/-- A write that is not an aligned access of 4 or 8 bytes changes nothing but the count of bad accesses; one to a register the
hub does not answer for, or that the function does not hold, changes nothing (R189, R191).
SETUP_LOCK_WRITE: writing 1 sets the lock, and no write clears it; with the lock set, a write that reaches an RWL field leaves
it as it was and is counted. -/
def Obligations.RegisterWriteRefused : Prop :=
  (∀ (r : RegName) (i : Nat) (w : BarAcc) (s : State),
    (s.hubUp = true → w.aligned = false → Gives (.registerWrite r i w) s fun t =>
      OnlyRegs [F.HUB_SETUP_LOCK_bad_accesses.key 0] s t ∧
      t.get F.HUB_SETUP_LOCK_bad_accesses 0 = min (2 ^ 16 - 1) (s.get F.HUB_SETUP_LOCK_bad_accesses 0 + 1)) ∧
    (s.hubUp = false → exec (.registerWrite r i w) s = .next s) ∧
    (s.regIx r w.fn i = none → w.aligned = true → exec (.registerWrite r i w) s = .next s)) ∧
  ((∀ (w : BarAcc) (s : State), Reaches s .HUB_SETUP_LOCK 0 w 0 → w.touches F.HUB_SETUP_LOCK_locked = true →
    w.bits F.HUB_SETUP_LOCK_locked = 1 → Gives (.setupLockWrite w) s fun t =>
      t.setupLocked = true ∧ t = { s with regs := t.regs, mgmt := t.mgmt, log := t.log }) ∧
  (∀ (w : BarAcc) (s t : State), s.setupLocked = true → exec (.setupLockWrite w) s = .next t → t.setupLocked = true) ∧
  (∀ (r : RegName) (i j : Nat) (w : BarAcc) (s : State) (f : Fld), Reaches s r i w j → r.ownRow = false → r.shadowUnit = none →
    f ∈ r.fields → f.acc = .RWL → w.touches f = true → s.setupLocked = true → Gives (.registerWrite r i w) s fun t =>
      t.get f j = s.get f j ∧
      t.get F.HUB_SETUP_LOCK_blocked_writes 0 = min (2 ^ 16 - 1) (s.get F.HUB_SETUP_LOCK_blocked_writes 0 + 1)))

/-! ## Clocks and time (chapter 02) -/

/-- ARRAY_CLK_CEILING_WRITE: the ceiling is the written value clamped to 600-2000 and rounded down to a multiple of 50.
ARRAY_CLOCK_STEP: a step down is 50 MHz and comes no sooner than 1 µs after the last; a step up is 50 MHz and never passes
the clock the device may run at (R46, R311). -/
def Obligations.ArrayClocks : Prop :=
  (∀ (c : Fin 4) (j : Nat) (w : BarAcc) (s : State), Reaches s .HUB_ARRAY_CLK c w j → w.touches F.HUB_ARRAY_CLK_ceiling_mhz = true →
    let v := w.merge F.HUB_ARRAY_CLK_ceiling_mhz (s.get F.HUB_ARRAY_CLK_ceiling_mhz j)
    Gives (.arrayClkCeilingWrite c w) s fun t =>
      t.get F.HUB_ARRAY_CLK_ceiling_mhz j = max 600 (min 2000 v) / 50 * 50 ∧
      OnlyRegs [F.HUB_ARRAY_CLK_ceiling_mhz.key j] s t) ∧
  (∀ (c : Fin 4) (s : State), 50 ≤ s.get F.HUB_ARRAY_CLK_current_mhz c → s.get F.HUB_ARRAY_CLK_current_mhz c ≤ 2000 →
    (s.clockFalls c = true → Gives (.arrayClockStep c false) s fun t =>
      t.get F.HUB_ARRAY_CLK_current_mhz c = s.get F.HUB_ARRAY_CLK_current_mhz c - 50 ∧
      SMap.get 0 s.pwr.stepAt c + 1000 ≤ t.time) ∧
    (∀ t, exec (.arrayClockStep c true) s = .next t →
      t.get F.HUB_ARRAY_CLK_current_mhz c = s.get F.HUB_ARRAY_CLK_current_mhz c ∨
      (t.get F.HUB_ARRAY_CLK_current_mhz c = s.get F.HUB_ARRAY_CLK_current_mhz c + 50 ∧
       s.get F.HUB_ARRAY_CLK_current_mhz c + 50 ≤ s.topClock c ∧ s.throttled c = false)) ∧
    (s.clockFalls c = false → exec (.arrayClockStep c false) s = .next s))

/-- DEVICE_TIME_LOW_READ: the read answers the low half of device time and latches the high half of the same value for the
function that reads; no other function's latch and nothing else changes (R49).
CALENDAR_SET_WRITE, PLDM_CALENDAR_SET and CALENDAR_SET_APPLY: the value asked for last waits for the crystal tick; there it
takes effect with the valid flag set, and one log record holds the old value, the new value and the source. A 4-byte write
sets nothing (R51; the source code of its log record is the model's, log entry 7). -/
def Obligations.TimeAndCalendar : Prop :=
  (∀ (fn : Fin 16) (s : State), s.hubUp = true → Gives (.deviceTimeLowRead fn) s fun t =>
    t.out = .readData fn (s.time % 2 ^ 32) false :: s.out ∧
    t.get F.HUB_DEVICE_TIME_HI_high fn = s.time / 2 ^ 32 % 2 ^ 32 ∧
    t = { s with regs := t.regs, out := t.out } ∧ KeepsRegs [F.HUB_DEVICE_TIME_HI_high.key fn] s t) ∧
  ((∀ (w : BarAcc) (s : State), Reaches s .HUB_CALENDAR_SET 0 w 0 → w.size = 8 → Gives (.calendarSetWrite w) s fun t =>
    t = { s with cal := t.cal } ∧ t.cal.value = s.cal.value ∧
    t.cal.pending = some ({ valid := true, seconds := w.bits F.HUB_CALENDAR_SET_seconds % 2 ^ 48,
                            fraction := w.bits F.HUB_CALENDAR_SET_fraction % 2 ^ 15 }, .register)) ∧
  (∀ (w : BarAcc) (s : State), Reaches s .HUB_CALENDAR_SET 0 w 0 → w.size = 4 → Gives (.calendarSetWrite w) s fun t =>
    t = { s with log := t.log, regs := t.regs }) ∧
  (∀ (sec : BitVec 48) (frac : BitVec 15) (s : State), s.mgmtUp = true → s.romServes = false →
    Gives (.pldmCalendarSet sec frac) s fun t =>
      t = { s with cal := t.cal } ∧ t.cal.value = s.cal.value ∧
      t.cal.pending = some ({ valid := true, seconds := sec.toNat, fraction := frac.toNat }, .i3c)) ∧
  (∀ (v : Calendar) (src : CalSource) (s : State), s.cal.pending = some (v, src) → s.log.staged.length < 8192 →
    Gives .calendarSetApply s fun t =>
      t.cal.value = v ∧ t.cal.at_ = t.time ∧ t.cal.pending = none ∧ s.time ≤ t.time ∧
      (∃ e, t.log.staged = s.log.staged ++ [e] ∧ e.seq = s.log.nextSeq ∧
        e.body = .event 0x000B 0 [(s.due s.nextCalTick).calNow.word, v.word, src.code]) ∧
      t = { s with time := t.time, cal := t.cal, log := t.log, regs := t.regs }))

* [PROBLEM] In full and without change, transcribe every line of the records above.

* [SOLUTION FOR THIS EXERCISE]
/-- A write that is not an aligned access of 4 or 8 bytes changes nothing but the count of bad accesses; one to a register the
hub does not answer for, or that the function does not hold, changes nothing (R189, R191).
SETUP_LOCK_WRITE: writing 1 sets the lock, and no write clears it; with the lock set, a write that reaches an RWL field leaves
it as it was and is counted. -/
def Obligations.RegisterWriteRefused : Prop :=
  (∀ (r : RegName) (i : Nat) (w : BarAcc) (s : State),
    (s.hubUp = true → w.aligned = false → Gives (.registerWrite r i w) s fun t =>
      OnlyRegs [F.HUB_SETUP_LOCK_bad_accesses.key 0] s t ∧
      t.get F.HUB_SETUP_LOCK_bad_accesses 0 = min (2 ^ 16 - 1) (s.get F.HUB_SETUP_LOCK_bad_accesses 0 + 1)) ∧
    (s.hubUp = false → exec (.registerWrite r i w) s = .next s) ∧
    (s.regIx r w.fn i = none → w.aligned = true → exec (.registerWrite r i w) s = .next s)) ∧
  ((∀ (w : BarAcc) (s : State), Reaches s .HUB_SETUP_LOCK 0 w 0 → w.touches F.HUB_SETUP_LOCK_locked = true →
    w.bits F.HUB_SETUP_LOCK_locked = 1 → Gives (.setupLockWrite w) s fun t =>
      t.setupLocked = true ∧ t = { s with regs := t.regs, mgmt := t.mgmt, log := t.log }) ∧
  (∀ (w : BarAcc) (s t : State), s.setupLocked = true → exec (.setupLockWrite w) s = .next t → t.setupLocked = true) ∧
  (∀ (r : RegName) (i j : Nat) (w : BarAcc) (s : State) (f : Fld), Reaches s r i w j → r.ownRow = false → r.shadowUnit = none →
    f ∈ r.fields → f.acc = .RWL → w.touches f = true → s.setupLocked = true → Gives (.registerWrite r i w) s fun t =>
      t.get f j = s.get f j ∧
      t.get F.HUB_SETUP_LOCK_blocked_writes 0 = min (2 ^ 16 - 1) (s.get F.HUB_SETUP_LOCK_blocked_writes 0 + 1)))

/-! ## Clocks and time (chapter 02) -/

/-- ARRAY_CLK_CEILING_WRITE: the ceiling is the written value clamped to 600-2000 and rounded down to a multiple of 50.
ARRAY_CLOCK_STEP: a step down is 50 MHz and comes no sooner than 1 µs after the last; a step up is 50 MHz and never passes
the clock the device may run at (R46, R311). -/
def Obligations.ArrayClocks : Prop :=
  (∀ (c : Fin 4) (j : Nat) (w : BarAcc) (s : State), Reaches s .HUB_ARRAY_CLK c w j → w.touches F.HUB_ARRAY_CLK_ceiling_mhz = true →
    let v := w.merge F.HUB_ARRAY_CLK_ceiling_mhz (s.get F.HUB_ARRAY_CLK_ceiling_mhz j)
    Gives (.arrayClkCeilingWrite c w) s fun t =>
      t.get F.HUB_ARRAY_CLK_ceiling_mhz j = max 600 (min 2000 v) / 50 * 50 ∧
      OnlyRegs [F.HUB_ARRAY_CLK_ceiling_mhz.key j] s t) ∧
  (∀ (c : Fin 4) (s : State), 50 ≤ s.get F.HUB_ARRAY_CLK_current_mhz c → s.get F.HUB_ARRAY_CLK_current_mhz c ≤ 2000 →
    (s.clockFalls c = true → Gives (.arrayClockStep c false) s fun t =>
      t.get F.HUB_ARRAY_CLK_current_mhz c = s.get F.HUB_ARRAY_CLK_current_mhz c - 50 ∧
      SMap.get 0 s.pwr.stepAt c + 1000 ≤ t.time) ∧
    (∀ t, exec (.arrayClockStep c true) s = .next t →
      t.get F.HUB_ARRAY_CLK_current_mhz c = s.get F.HUB_ARRAY_CLK_current_mhz c ∨
      (t.get F.HUB_ARRAY_CLK_current_mhz c = s.get F.HUB_ARRAY_CLK_current_mhz c + 50 ∧
       s.get F.HUB_ARRAY_CLK_current_mhz c + 50 ≤ s.topClock c ∧ s.throttled c = false)) ∧
    (s.clockFalls c = false → exec (.arrayClockStep c false) s = .next s))

/-- DEVICE_TIME_LOW_READ: the read answers the low half of device time and latches the high half of the same value for the
function that reads; no other function's latch and nothing else changes (R49).
CALENDAR_SET_WRITE, PLDM_CALENDAR_SET and CALENDAR_SET_APPLY: the value asked for last waits for the crystal tick; there it
takes effect with the valid flag set, and one log record holds the old value, the new value and the source. A 4-byte write
sets nothing (R51; the source code of its log record is the model's, log entry 7). -/
def Obligations.TimeAndCalendar : Prop :=
  (∀ (fn : Fin 16) (s : State), s.hubUp = true → Gives (.deviceTimeLowRead fn) s fun t =>
    t.out = .readData fn (s.time % 2 ^ 32) false :: s.out ∧
    t.get F.HUB_DEVICE_TIME_HI_high fn = s.time / 2 ^ 32 % 2 ^ 32 ∧
    t = { s with regs := t.regs, out := t.out } ∧ KeepsRegs [F.HUB_DEVICE_TIME_HI_high.key fn] s t) ∧
  ((∀ (w : BarAcc) (s : State), Reaches s .HUB_CALENDAR_SET 0 w 0 → w.size = 8 → Gives (.calendarSetWrite w) s fun t =>
    t = { s with cal := t.cal } ∧ t.cal.value = s.cal.value ∧
    t.cal.pending = some ({ valid := true, seconds := w.bits F.HUB_CALENDAR_SET_seconds % 2 ^ 48,
                            fraction := w.bits F.HUB_CALENDAR_SET_fraction % 2 ^ 15 }, .register)) ∧
  (∀ (w : BarAcc) (s : State), Reaches s .HUB_CALENDAR_SET 0 w 0 → w.size = 4 → Gives (.calendarSetWrite w) s fun t =>
    t = { s with log := t.log, regs := t.regs }) ∧
  (∀ (sec : BitVec 48) (frac : BitVec 15) (s : State), s.mgmtUp = true → s.romServes = false →
    Gives (.pldmCalendarSet sec frac) s fun t =>
      t = { s with cal := t.cal } ∧ t.cal.value = s.cal.value ∧
      t.cal.pending = some ({ valid := true, seconds := sec.toNat, fraction := frac.toNat }, .i3c)) ∧
  (∀ (v : Calendar) (src : CalSource) (s : State), s.cal.pending = some (v, src) → s.log.staged.length < 8192 →
    Gives .calendarSetApply s fun t =>
      t.cal.value = v ∧ t.cal.at_ = t.time ∧ t.cal.pending = none ∧ s.time ≤ t.time ∧
      (∃ e, t.log.staged = s.log.staged ++ [e] ∧ e.seq = s.log.nextSeq ∧
        e.body = .event 0x000B 0 [(s.due s.nextCalTick).calNow.word, v.word, src.code]) ∧
      t = { s with time := t.time, cal := t.cal, log := t.log, regs := t.regs }))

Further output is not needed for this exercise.